Real-time Attention Span Tracking in Online Education
- URL: http://arxiv.org/abs/2111.14707v1
- Date: Mon, 29 Nov 2021 17:05:59 GMT
- Title: Real-time Attention Span Tracking in Online Education
- Authors: Rahul RK, Shanthakumar S, Vykunth P, Sairamnath K
- Abstract summary: This paper intends to provide a mechanism that uses the camera feed and microphone input to monitor the real-time attention level of students during online classes.
We propose a system that uses five distinct non-verbal features to calculate the attention score of the student during computer based tasks and generate real-time feedback for both students and the organization.
- Score: 0.0
- License: http://arxiv.org/licenses/nonexclusive-distrib/1.0/
- Abstract: Over the last decade, e-learning has revolutionized how students learn by
providing them access to quality education whenever and wherever they want.

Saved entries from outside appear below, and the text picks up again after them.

/-! The named updates as updates of one block. -/

@[simp] theorem updEntry_def (id : Nat) (f : Entry → Entry) : updEntry id f =
    onFetch fun u => { u with window := u.window.map fun e => if e.id = id then f e else e } := rfl
@[simp] theorem updMp_def (id : Nat) (f : Mailpiece → Mailpiece) : updMp id f =
    onMail fun u => { u with table := u.table.map fun m => if m.id = id then f m else m } := rfl
@[simp] theorem updBin_def (b : Bin) (f : BinCounts → BinCounts) : updBin b f =
    onMail fun u => { u with bins := u.bins.set b (f (u.bins.get b)) } := rfl
@[simp] theorem withdrawOwner_def (p : CompareOwner → Bool) : withdrawOwner p =
    onTransport fun u => { u with compares := u.compares.filter fun k => !p k.owner } := rfl
@[simp] theorem updQueue_def (c : Checkpoint) (f : List Nat → List Nat) : updQueue c f =
    onTrack fun u => { u with queues := u.queues.set c (f (u.queues.get c)) } := rfl
@[simp] theorem setEntry_def (id : Nat) (st : EntryState) (r : Result) (why : Option Reason) : setEntry id st r why =
    updEntry id fun e => { e with state := st, draft := some ⟨r, why⟩ } := rfl
@[simp] theorem registerCompare_def (owner : CompareOwner) (x : Section) (pos : Pos) : registerCompare owner x pos =
    onTransport fun u =>
      { u with
        compares := u.compares ++
          [{ owner := owner, sec := x, pos := pos
             event := if reaches (u.count.get x) pos then some u.count else none
             atOnce := reaches (u.count.get x) pos }] } := rfl
@[simp] theorem requestRead_def (p : Purpose) (addrs : List Word) : requestRead p addrs =
    onMem fun u => { u with waiting := u.waiting ++ [⟨p, addrs⟩] } := rfl
@[simp] theorem freezeWhere_def (p : Sheet → Bool) (s : State) : s.freezeWhere p =
    (s.track.sheets.filter fun x => x.state == .inPath && p x).foldl (fun s x => s.freeze x.id) s := rfl
@[simp] theorem updSheet_sheets (id : Nat) (f : Sheet → Sheet) (s : State) :
    (s.updSheet id f).track.sheets = s.track.sheets.map fun x => if x.id = id then f x else x := rfl
@[simp] theorem updSheet_frame (id : Nat) (f : Sheet → Sheet) (s : State) :
    (s.updSheet id f).transport = s.transport ∧ (s.updSheet id f).clock = s.clock
    ∧ (s.updSheet id f).fetch = s.fetch ∧ (s.updSheet id f).mail = s.mail ∧ (s.updSheet id f).launch = s.launch
    ∧ (s.updSheet id f).track.queues = s.track.queues ∧ (s.updSheet id f).track.fifo = s.track.fifo
    ∧ (s.updSheet id f).track.tracking = s.track.tracking ∧ (s.updSheet id f).track.d1 = s.track.d1
    ∧ (s.updSheet id f).track.nextId = s.track.nextId ∧ (s.updSheet id f).exit = s.exit
    ∧ (s.updSheet id f).retire = s.retire ∧ (s.updSheet id f).jam = s.jam ∧ (s.updSheet id f).mem = s.mem
    ∧ (s.updSheet id f).ctl = s.ctl ∧ (s.updSheet id f).config = s.config
    ∧ (s.updSheet id f).pending = s.pending ∧ (s.updSheet id f).out = s.out
    ∧ (s.updSheet id f).freeIndex = s.freeIndex :=
  ⟨rfl, rfl, rfl, rfl, rfl, rfl, rfl, rfl, rfl, rfl, rfl, rfl, rfl, rfl, rfl, rfl, rfl, rfl, rfl⟩
@[simp] theorem sumIntoCaller_frame (o : Nat) (f : Summary → Summary) (s : State) :
    (s.sumIntoCaller o f).transport = s.transport
    ∧ (s.sumIntoCaller o f).clock = s.clock ∧ (s.sumIntoCaller o f).fetch.pos = s.fetch.pos
    ∧ (s.sumIntoCaller o f).fetch.stack = s.fetch.stack ∧ (s.sumIntoCaller o f).fetch.outer = s.fetch.outer
    ∧ (s.sumIntoCaller o f).fetch.chain = s.fetch.chain ∧ (s.sumIntoCaller o f).fetch.resync = s.fetch.resync
    ∧ (s.sumIntoCaller o f).fetch.read = s.fetch.read ∧ (s.sumIntoCaller o f).fetch.rereadAsked = s.fetch.rereadAsked
    ∧ (s.sumIntoCaller o f).fetch.nextId = s.fetch.nextId ∧ (s.sumIntoCaller o f).mail = s.mail
    ∧ (s.sumIntoCaller o f).launch = s.launch ∧ (s.sumIntoCaller o f).track = s.track
    ∧ (s.sumIntoCaller o f).exit = s.exit ∧ (s.sumIntoCaller o f).retire = s.retire
    ∧ (s.sumIntoCaller o f).jam = s.jam ∧ (s.sumIntoCaller o f).mem = s.mem ∧ (s.sumIntoCaller o f).ctl = s.ctl
    ∧ (s.sumIntoCaller o f).config = s.config ∧ (s.sumIntoCaller o f).pending = s.pending
    ∧ (s.sumIntoCaller o f).out = s.out ∧ (s.sumIntoCaller o f).freeIndex = s.freeIndex := by
  simp only [sumIntoCaller]; split <;> simp
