@[simp] theorem restart_frame (s : State) : (restart s).transport.count = s.transport.count
    ∧ (restart s).transport.sensors = s.transport.sensors ∧ (restart s).transport.compares = s.transport.compares
    ∧ (restart s).transport.speedDeviation = s.transport.speedDeviation ∧ (restart s).clock = s.clock
    ∧ (restart s).fetch = s.fetch ∧ (restart s).mail.table = s.mail.table ∧ (restart s).mail.bins = s.mail.bins
    ∧ (restart s).mail.purgeCount = s.mail.purgeCount ∧ (restart s).mail.purgeFull = s.mail.purgeFull
    ∧ (restart s).mail.waitingOpen = s.mail.waitingOpen ∧ (restart s).mail.nextId = s.mail.nextId
    ∧ (restart s).launch.schedule = s.launch.schedule ∧ (restart s).launch.candidate = s.launch.candidate
    ∧ (restart s).launch.candRead = s.launch.candRead ∧ (restart s).launch.trays = s.launch.trays
    ∧ (restart s).launch.wakeAsked = s.launch.wakeAsked ∧ (restart s).track.sheets = s.track.sheets
    ∧ (restart s).track.queues = s.track.queues ∧ (restart s).track.fifo = s.track.fifo
    ∧ (restart s).track.d1 = s.track.d1 ∧ (restart s).track.nextId = s.track.nextId ∧ (restart s).exit = s.exit
    ∧ (restart s).retire = s.retire ∧ (restart s).jam.seq = s.jam.seq ∧ (restart s).jam.primary = s.jam.primary
    ∧ (restart s).jam.secondary = s.jam.secondary ∧ (restart s).jam.lastSecondary = s.jam.lastSecondary
    ∧ (restart s).jam.stranded = s.jam.stranded ∧ (restart s).jam.interrupted = s.jam.interrupted
    ∧ (restart s).jam.mainResume = s.jam.mainResume ∧ (restart s).jam.mainResync = s.jam.mainResync
    ∧ (restart s).jam.recoveryResume = s.jam.recoveryResume ∧ (restart s).jam.recordDue = s.jam.recordDue
    ∧ (restart s).jam.recordIssued = s.jam.recordIssued ∧ (restart s).mem = s.mem ∧ (restart s).ctl.area = s.ctl.area
    ∧ (restart s).ctl.cmd = s.ctl.cmd ∧ (restart s).ctl.lastCommand = s.ctl.lastCommand
    ∧ (restart s).ctl.lastOutcome = s.ctl.lastOutcome ∧ (restart s).ctl.validation = s.ctl.validation
    ∧ (restart s).ctl.lastSkip = s.ctl.lastSkip ∧ (restart s).ctl.attn = s.ctl.attn
    ∧ (restart s).ctl.amask = s.ctl.amask ∧ (restart s).ctl.pauseRec = s.ctl.pauseRec ∧ (restart s).config = s.config
    ∧ (restart s).pending = s.pending ∧ (restart s).out = s.out ∧ (restart s).freeIndex = s.freeIndex := by
  simp [restart]

@[simp] theorem takeResume_frame (s : State) : (takeResume s).transport.count = s.transport.count
    ∧ (takeResume s).transport.sensors = s.transport.sensors
    ∧ (takeResume s).transport.compares = s.transport.compares
    ∧ (takeResume s).transport.speedDeviation = s.transport.speedDeviation ∧ (takeResume s).clock = s.clock
    ∧ (takeResume s).fetch.window = s.fetch.window ∧ (takeResume s).fetch.nextId = s.fetch.nextId
    ∧ (takeResume s).mail.table = s.mail.table ∧ (takeResume s).mail.bins = s.mail.bins
    ∧ (takeResume s).mail.purgeCount = s.mail.purgeCount ∧ (takeResume s).mail.purgeFull = s.mail.purgeFull
    ∧ (takeResume s).mail.waitingOpen = s.mail.waitingOpen ∧ (takeResume s).mail.nextId = s.mail.nextId
    ∧ (takeResume s).launch.schedule = s.launch.schedule ∧ (takeResume s).launch.candidate = s.launch.candidate
    ∧ (takeResume s).launch.candRead = s.launch.candRead ∧ (takeResume s).launch.trays = s.launch.trays
    ∧ (takeResume s).launch.wakeAsked = s.launch.wakeAsked ∧ (takeResume s).track.sheets = s.track.sheets
    ∧ (takeResume s).track.queues = s.track.queues ∧ (takeResume s).track.fifo = s.track.fifo
    ∧ (takeResume s).track.d1 = s.track.d1 ∧ (takeResume s).track.nextId = s.track.nextId
    ∧ (takeResume s).exit = s.exit ∧ (takeResume s).retire = s.retire ∧ (takeResume s).jam.seq = s.jam.seq
    ∧ (takeResume s).jam.primary = s.jam.primary ∧ (takeResume s).jam.secondary = s.jam.secondary
    ∧ (takeResume s).jam.lastSecondary = s.jam.lastSecondary ∧ (takeResume s).jam.stranded = s.jam.stranded
    ∧ (takeResume s).jam.interrupted = s.jam.interrupted ∧ (takeResume s).jam.mainResume = s.jam.mainResume
    ∧ (takeResume s).jam.mainResync = s.jam.mainResync ∧ (takeResume s).jam.recoveryResume = s.jam.recoveryResume
    ∧ (takeResume s).jam.recordDue = s.jam.recordDue ∧ (takeResume s).jam.recordIssued = s.jam.recordIssued
    ∧ (takeResume s).mem.windowLength = s.mem.windowLength ∧ (takeResume s).mem.waiting = s.mem.waiting
    ∧ (takeResume s).mem.bus = s.mem.bus ∧ (takeResume s).ctl.area = s.ctl.area
    ∧ (takeResume s).ctl.validation = s.ctl.validation ∧ (takeResume s).ctl.amask = s.ctl.amask
    ∧ (takeResume s).ctl.pauseRec = s.ctl.pauseRec ∧ (takeResume s).config = s.config
    ∧ (takeResume s).pending = s.pending ∧ (takeResume s).out = s.out ∧ (takeResume s).freeIndex = s.freeIndex := by
  simp only [takeResume]
  (repeat' split) <;> simp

However, students often get distracted because of various reasons, which affect
the learning capacity to a great extent. Many researchers have been trying to
improve the quality of online education, but we need a holistic approach to
address this issue. This paper intends to provide a mechanism that uses the
camera feed and microphone input to monitor the real-time attention level of
students during online classes. We explore various image processing techniques
and machine learning algorithms throughout this study. We propose a system that
uses five distinct non-verbal features to calculate the attention score of the
student during computer based tasks and generate real-time feedback for both
students and the organization. We can use the generated feedback as a heuristic
value to analyze the overall performance of students as well as the teaching
standards of the lecturers.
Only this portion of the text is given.